The application of information theory to neuroscience, pioneered by Fred Rieke, David Warland, Rob de Ruyter van Steveninck, and William Bialek in their 1997 monograph Spikes, provides a principled framework for asking how much information neural responses carry about the external world. Unlike model-dependent approaches that assume a specific decoding scheme, mutual information between stimulus and response is a model-free measure of the total information available in the neural code, regardless of how downstream neurons might read it out.
Neural Mutual Information
H(R) = total response entropy (bits)
H(R|S) = noise entropy (variability given the same stimulus)
For spike count r in time window T:
I(S;R) = Σ_s Σ_r P(s) · P(r|s) · log₂[P(r|s) / P(r)]
The total response entropy H(R) reflects the full range of neural responses, including both stimulus-driven and noise variability. The noise entropy H(R|S) measures the response variability when the stimulus is held fixed. The difference — the mutual information — captures only the stimulus-related component. This decomposition is fundamental: it separates the informative signal from the neural noise floor without assuming any specific coding model.
Rate Codes and Temporal Codes
A central question in neuroscience is whether neurons transmit information primarily through their firing rates (rate code) or through the precise timing of individual spikes (temporal code). Information-theoretic analysis provides an empirical answer: by comparing the mutual information computed from spike counts (rate) with that computed from the full spike train (including temporal structure), researchers can determine how much additional information is carried by spike timing.

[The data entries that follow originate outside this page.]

-- ==== Sys2Proof/Laws/HostSide.lean ====
section
/-! SUPPORT. Every shared operation keeps the laws of what the part shares with the host. -/

namespace Sys2Proof.Machine

theorem countUp_le {top n : Nat} (h : n ≤ top) : countUp top n ≤ top := by
  unfold countUp; split <;> omega

/-- The laws read eight things of a state and nothing else. -/
theorem State.hostLawful_congr {s t : State} (h : s.hostLawful) (ha : t.area = s.area) (hl : t.logs = s.logs)
    (hr : t.regs.run = s.regs.run) (hh : t.intake.halted = s.intake.halted)
    (ht : t.intake.scanTimer = s.intake.scanTimer) (hf : t.intake.follow = s.intake.follow)
    (hw : t.intake.walk = s.intake.walk) (hp : t.intake.scan = s.intake.scan) : t.hostLawful := by
  refine ⟨?_, ?_, ?_⟩
  · unfold State.memoryLawful; rw [ha]; exact h.1
  · rw [hl]; exact h.2.1
  · unfold State.intakeLawful; rw [hr, hh, ht, hf, hw, hp]; exact h.2.2

theorem State.notice_host {s : State} (h : s.hostLawful) (k : Cause) : (State.notice k s).hostLawful :=
  State.hostLawful_congr h rfl rfl rfl rfl rfl rfl rfl rfl

theorem State.countAccess_host {s : State} (h : s.hostLawful) : s.countAccess.hostLawful :=
  State.hostLawful_congr h rfl rfl rfl rfl rfl rfl rfl rfl

theorem State.areaBusFault_host {s : State} (h : s.hostLawful) : s.areaBusFault.hostLawful :=
  ⟨h.1, h.2.1, fun _ => ⟨rfl, rfl, rfl⟩, .inr rfl⟩

theorem State.areaRead_host {s : State} (h : s.hostLawful) (off n : Nat) : (s.areaRead off n).2.hostLawful := by
  unfold State.areaRead
  split_ifs
  · exact h
  · exact State.areaBusFault_host h
  · exact State.countAccess_host h

theorem State.areaWrite_host {s : State} (h : s.hostLawful) (off : Nat) (bs : List Byte) :
    (s.areaWrite off bs).hostLawful := by
  unfold State.areaWrite
  split_ifs
  · exact h
  · exact State.areaBusFault_host h
  · exact ⟨Memory.writeBytes_wf h.1 _ _, h.2.1, h.2.2⟩

theorem State.areaWrites_host {s : State} (h : s.hostLawful) (ws : List (Nat × List Byte)) :
    (s.areaWrites ws).hostLawful := by
  induction ws generalizing s with
  | nil => exact h
  | cons w ws ih => exact ih (State.areaWrite_host h _ _)

theorem State.hostWrites_host {s : State} (h : s.hostLawful) (ws : List HostWrite) :
    (s.hostWrites ws).hostLawful := ⟨State.hostWrites_wf h.1 ws, h.2.1, h.2.2⟩

theorem State.modLogs_host {s : State} (h : s.hostLawful) {f : Logs → Logs} (hf : (f s.logs).countsLawful) :
    (s.modLogs f).hostLawful := ⟨h.1, hf, h.2.2⟩

theorem State.countUnlogged_host {s : State} (h : s.hostLawful) : s.countUnlogged.hostLawful :=
  State.modLogs_host h ⟨h.2.1.1, h.2.1.2.1, countUp_le h.2.1.2.2⟩

theorem State.releaseGeneral_host {s : State} (h : s.hostLawful) : s.releaseGeneral.hostLawful := by
  unfold State.releaseGeneral
  split_ifs
  · exact h
  · exact State.modLogs_host h h.2.1

theorem State.makeRoom_host {s : State} (h : s.hostLawful) : s.makeRoom.hostLawful := by
  unfold State.makeRoom
  split_ifs
  · exact State.notice_host (State.modLogs_host h ⟨countUp_le h.2.1.1, h.2.1.2⟩) _
  · exact h

theorem State.logGeneral_host {s : State} (h : s.hostLawful) (r : Report) : (s.logGeneral r).hostLawful := by
  have h1 := State.makeRoom_host (State.releaseGeneral_host h)
  have h2 := State.areaWrite_host h1 (State.generalSlot s.releaseGeneral.makeRoom.logs.generalWrite) r.bytes
  unfold State.logGeneral
  dsimp only
  split_ifs
  · exact State.countUnlogged_host h2
  · exact State.modLogs_host h2 h2.2.1

theorem State.logAlert_host {s : State} (h : s.hostLawful) (r : Report) : (s.logAlert r).hostLawful := by
  have h1 := State.areaWrite_host h (State.alertSlot s.logs.alertWrite) r.bytes
  have h2 := State.logGeneral_host h { r with rolled := true }
  unfold State.logAlert
  dsimp only
  split_ifs
  · exact State.countUnlogged_host h1
  · exact State.notice_host (State.modLogs_host h1 h1.2.1) _
  · exact h2
  · exact State.notice_host (State.modLogs_host h2 ⟨h2.2.1.1, countUp_le h2.2.1.2.1, h2.2.1.2.2⟩) _

theorem State.writeReport_host {s : State} (h : s.hostLawful) (d : Destination) (r : Report) :
    (s.writeReport d r).hostLawful := by
  unfold State.writeReport
  split_ifs
  · cases d
    · exact State.logGeneral_host h r
    · exact State.logAlert_host h r
  · exact State.countUnlogged_host h

theorem State.raisePart_host {s : State} (h : s.hostLawful) (k : PartKind) (ch : Fin 4) (a : Fin 64)
    (serial value : Word) : (s.raisePart k ch a serial value).hostLawful := State.writeReport_host h _ _

theorem State.unordered_host {α : Type} {s : State} (h : s.hostLawful) (l : List α) :
    (s.unordered l).2.hostLawful := by
  unfold State.unordered
  split_ifs
  · exact h
  · exact State.hostLawful_congr h rfl rfl rfl rfl rfl rfl rfl rfl

theorem State.raiseTogether_host {s : State} (h : s.hostLawful) (rs : List Report) :
    (s.raiseTogether rs).hostLawful := by
  unfold State.raiseTogether
  dsimp only
  generalize (s.unordered rs).1 = l
  have h1 := State.unordered_host h rs
  generalize (s.unordered rs).2 = t at h1
  clear h
  induction l generalizing t with
  | nil => exact h1
  | cons r l ih => exact ih _ (State.writeReport_host h1 _ _)

theorem State.routeTile_host {s : State} (h : s.hostLawful) (ch : Fin 4) (a : Fin 64) (i : Fin 256)
    (r : CarriedReport) : (s.routeTile ch a i r).hostLawful := by
  unfold State.routeTile
  split
  · exact h
  · exact State.writeReport_host h _ _

theorem State.writeCompletion_host {s : State} (h : s.hostLawful) (c : Completion) :
    (s.writeCompletion c).hostLawful := by
  unfold State.writeCompletion State.completionWritten
  split_ifs
  · exact State.notice_host (State.areaWrites_host h _) _
  · exact State.areaWrites_host h _

theorem State.completeCard_host {s : State} (h : s.hostLawful) (c : Card) (code : ResultCode)
    (data : List Byte) : (s.completeCard c code data).hostLawful := State.writeCompletion_host h _

theorem State.refuseCard_host {s : State} (h : s.hostLawful) (c : Card) (code : ResultCode) :
    (s.refuseCard c code).hostLawful := State.writeCompletion_host h _

theorem State.holdCard_host {s : State} (h : s.hostLawful) (ch : Fin 4) (c : Card) (k : Request) :
    (s.holdCard ch c k).hostLawful :=
  State.hostLawful_congr (State.areaWrite_host h (State.cardOffset c.index) (bytes8 2)) rfl rfl rfl rfl rfl rfl rfl rfl

theorem State.transition_host {s : State} (h : s.hostLawful) (i : Fin 256) (life : Life) (reason : FaultReason) : (s.transition i life reason).hostLawful :=
  State.hostLawful_congr h (by simp) (by simp) (by simp) (by simp) (by simp) (by simp)
    (by simp) (by simp)

theorem State.enterLive_host {s : State} (h : s.hostLawful) (i : Fin 256) : (s.enterLive i).hostLawful :=
  State.hostLawful_congr h (by simp) (by simp) (by simp) (by simp) (by simp) (by simp)
    (by simp) (by simp)

theorem State.endFlight_host {s : State} (h : s.hostLawful) (ch : Fin 4) (work : Nat) (ok : Bool) : (s.endFlight ch work ok).hostLawful :=
  State.hostLawful_congr h (by simp) (by simp) (by simp) (by simp) (by simp) (by simp)
    (by simp) (by simp)

theorem State.modCtx_host {s : State} (h : s.hostLawful) (i : Fin 256) (f : Context → Context) : (s.modCtx i f).hostLawful :=
  State.hostLawful_congr h (by simp) (by simp) (by simp) (by simp) (by simp) (by simp)
    (by simp) (by simp)

theorem State.modChain_host {s : State} (h : s.hostLawful) (ch : Fin 4) (f : Chain → Chain) : (s.modChain ch f).hostLawful :=
  State.hostLawful_congr h (by simp) (by simp) (by simp) (by simp) (by simp) (by simp)
    (by simp) (by simp)

theorem State.modGroup_host {s : State} (h : s.hostLawful) (g : Fin 8) (f : Group → Group) : (s.modGroup g f).hostLawful :=
  State.hostLawful_congr h (by simp) (by simp) (by simp) (by simp) (by simp) (by simp)
    (by simp) (by simp)

theorem State.modRamp_host {s : State} (h : s.hostLawful) (f : RampUnit → RampUnit) : (s.modRamp f).hostLawful :=
  State.hostLawful_congr h (by simp) (by simp) (by simp) (by simp) (by simp) (by simp)
    (by simp) (by simp)

theorem State.countSweep_host {s : State} (h : s.hostLawful) (ch : Fin 4) (f : SweepRecord → SweepRecord) : (s.countSweep ch f).hostLawful :=
  State.hostLawful_congr h (by simp) (by simp) (by simp) (by simp) (by simp) (by simp)
    (by simp) (by simp)

theorem State.testSweep_host {s : State} (h : s.hostLawful) (ch : Fin 4) : (s.testSweep ch).hostLawful :=
  State.hostLawful_congr h (by simp) (by simp) (by simp) (by simp) (by simp) (by simp)
    (by simp) (by simp)

theorem State.endSweep_host {s : State} (h : s.hostLawful) (ch : Fin 4) (code : ResultCode) : (s.endSweep ch code).hostLawful :=
  State.hostLawful_congr h (by simp) (by simp) (by simp) (by simp) (by simp) (by simp)
    (by simp) (by simp)

theorem State.arbitrate_host {s : State} (h : s.hostLawful) (ch : Fin 4) : (s.arbitrate ch).hostLawful :=
  State.hostLawful_congr h (by simp) (by simp) (by simp) (by simp) (by simp) (by simp)
    (by simp) (by simp)

theorem State.enqueuePush_host {s : State} (h : s.hostLawful) (i : Fin 256) : (s.enqueuePush i).hostLawful :=
  State.hostLawful_congr h (by simp) (by simp) (by simp) (by simp) (by simp) (by simp)
    (by simp) (by simp)

theorem State.enterUnmatched_host {s : State} (h : s.hostLawful) (i : Fin 256) (found : Word) :
    (s.enterUnmatched i found).hostLawful :=
  State.notice_host (State.raisePart_host (State.transition_host h _ _ _) _ _ _ _ _) _

theorem State.enterFaulted_host {s : State} (h : s.hostLawful) (i : Fin 256) (reason : FaultReason) :
    (s.enterFaulted i reason).hostLawful :=
  State.notice_host (State.raisePart_host (State.transition_host h _ _ _) _ _ _ _ _) _

theorem State.correctCtx_host {s : State} (h : s.hostLawful) (i : Fin 256) : (s.correctCtx i).hostLawful :=
  State.raiseTogether_host (State.hostLawful_congr h (by simp) (by simp) (by simp) (by simp) (by simp) (by simp)
    (by simp) (by simp)) _

theorem State.takeTemperature_host {s : State} (h : s.hostLawful) (i : Fin 256) (t : Int) :
    (s.takeTemperature i t).hostLawful := by
  unfold State.takeTemperature
  dsimp only
  split_ifs
  · exact State.modCtx_host h _ _
  · exact h
  · exact State.raisePart_host (State.modCtx_host h _ _) _ _ _ _ _

theorem State.probeAnswered_host {s : State} (h : s.hostLawful) (i : Fin 256) (serial : Word) :
    (s.probeAnswered i serial).hostLawful := by
  unfold State.probeAnswered
  dsimp only
  split_ifs
  · exact State.enterLive_host (State.modCtx_host h _ _) _
  · exact State.enterUnmatched_host (State.modCtx_host h _ _) _ _

theorem State.readbackMismatch_host {s : State} (h : s.hostLawful) (ch : Fin 4) (i : Fin 256) (w : Half) :
    (s.readbackMismatch ch i w).hostLawful := by
  unfold State.readbackMismatch
  dsimp only
  split_ifs
  · exact State.enqueuePush_host (State.raisePart_host (State.countSweep_host (State.modCtx_host h _ _) _ _) _ _ _ _ _) _
  · exact State.enterFaulted_host (State.raisePart_host (State.countSweep_host (State.modCtx_host h _ _) _ _) _ _ _ _ _) _ _

theorem State.readbackAnswered_host {s : State} (h : s.hostLawful) (ch : Fin 4) (i : Fin 256) (w : Half) :
    (s.readbackAnswered ch i w).hostLawful := by
  unfold State.readbackAnswered
  refine State.testSweep_host ?_ _
  split_ifs
  · exact State.countSweep_host (State.modCtx_host h _ _) _ _
  · exact State.readbackMismatch_host h _ _ _

theorem State.succeeded_host {s : State} (h : s.hostLawful) (ch : Fin 4) (t : Transaction) (f : TileFrame) :
    (s.succeeded ch t f).hostLawful := by
  cases f <;> simp only [State.succeeded]
  · exact State.modChain_host (State.modCtx_host h _ _) _ _
  · exact h
  · exact h
  · exact State.readbackAnswered_host h _ _ _
  · exact State.probeAnswered_host h _ _
  · exact State.takeTemperature_host (State.modChain_host (State.modCtx_host h _ _) _ _) _ _
  · exact h

theorem State.sendBack_host {s : State} (h : s.hostLawful) (ch : Fin 4) (t : Transaction) :
    (s.sendBack ch t).hostLawful := by
  unfold State.sendBack
  split <;> exact State.hostLawful_congr h (by simp) (by simp) (by simp) (by simp) (by simp) (by simp)
    (by simp) (by simp)

theorem State.countFailure_host {s : State} (h : s.hostLawful) (ch : Fin 4) (t : Transaction) :
    (s.countFailure ch t).hostLawful := by
  unfold State.countFailure
  dsimp only
  split
  · exact State.countSweep_host (State.modCtx_host h _ _) _ _
  · exact State.modCtx_host h _ _

theorem State.failed_host {s : State} (h : s.hostLawful) (ch : Fin 4) (t : Transaction) (reason : FaultReason) :
    (s.failed ch t reason).hostLawful := by
  unfold State.failed
  dsimp only
  split_ifs
  · exact State.sendBack_host (State.countFailure_host h _ _) _ _
  · exact State.enterFaulted_host (State.countFailure_host h _ _) _ _

theorem State.routeCarried_host {s : State} (h : s.hostLawful) (ch : Fin 4) (t : Transaction) (e : Ending) :
    (s.routeCarried ch t e).hostLawful := by
  unfold State.routeCarried
  split
  · exact State.routeTile_host h _ _ _ _
  · exact h

theorem State.handOver_host {s : State} (h : s.hostLawful) (ch : Fin 4) (t : Transaction) (e : Ending) :
    (s.handOver ch t e).hostLawful := by
  unfold State.handOver
  dsimp only
  refine State.endFlight_host (State.routeCarried_host ?_ _ _ _) _ _ _
  split_ifs
  · cases e
    · exact State.succeeded_host h _ _ _
    · exact State.failed_host h _ _ _
  · exact h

In many sensory systems — the fly visual system, the auditory nerve, the somatosensory cortex — temporal coding carries significantly more information than rate coding alone.
Estimating mutual information from limited data is notoriously difficult. Naive plug-in estimates are biased upward because finite sampling systematically underestimates entropy for high-dimensional distributions. The Panzeri-Treves (1996) correction, the Nemenman-Shafee-Bialek (2004) Bayesian estimator, and the direct method of Strong et al. (1998) address this bias. Choosing the appropriate estimator for the data size and dimensionality remains a critical methodological consideration in neural information analysis.
Population Coding
In neural populations, information theory addresses how information is distributed across neurons. If neurons are independent, the total information is the sum of individual contributions. But neural correlations — both noise correlations and signal correlations — alter the population information in complex ways. Noise correlations that are aligned with the signal direction reduce population information, while those orthogonal to it are benign. Averbeck, Latham, and Pouget (2006) provided a systematic framework for understanding how correlations affect information in neural populations.
Information-theoretic analysis has also been applied to brain-machine interfaces, where it provides an upper bound on the performance of any decoder. The mutual information between neural activity and movement parameters (direction, speed, force) quantifies the maximum achievable decoding accuracy, guiding the design of neuroprosthetic systems. These applications demonstrate the practical value of Shannon's abstract framework when applied to the concrete problem of neural communication.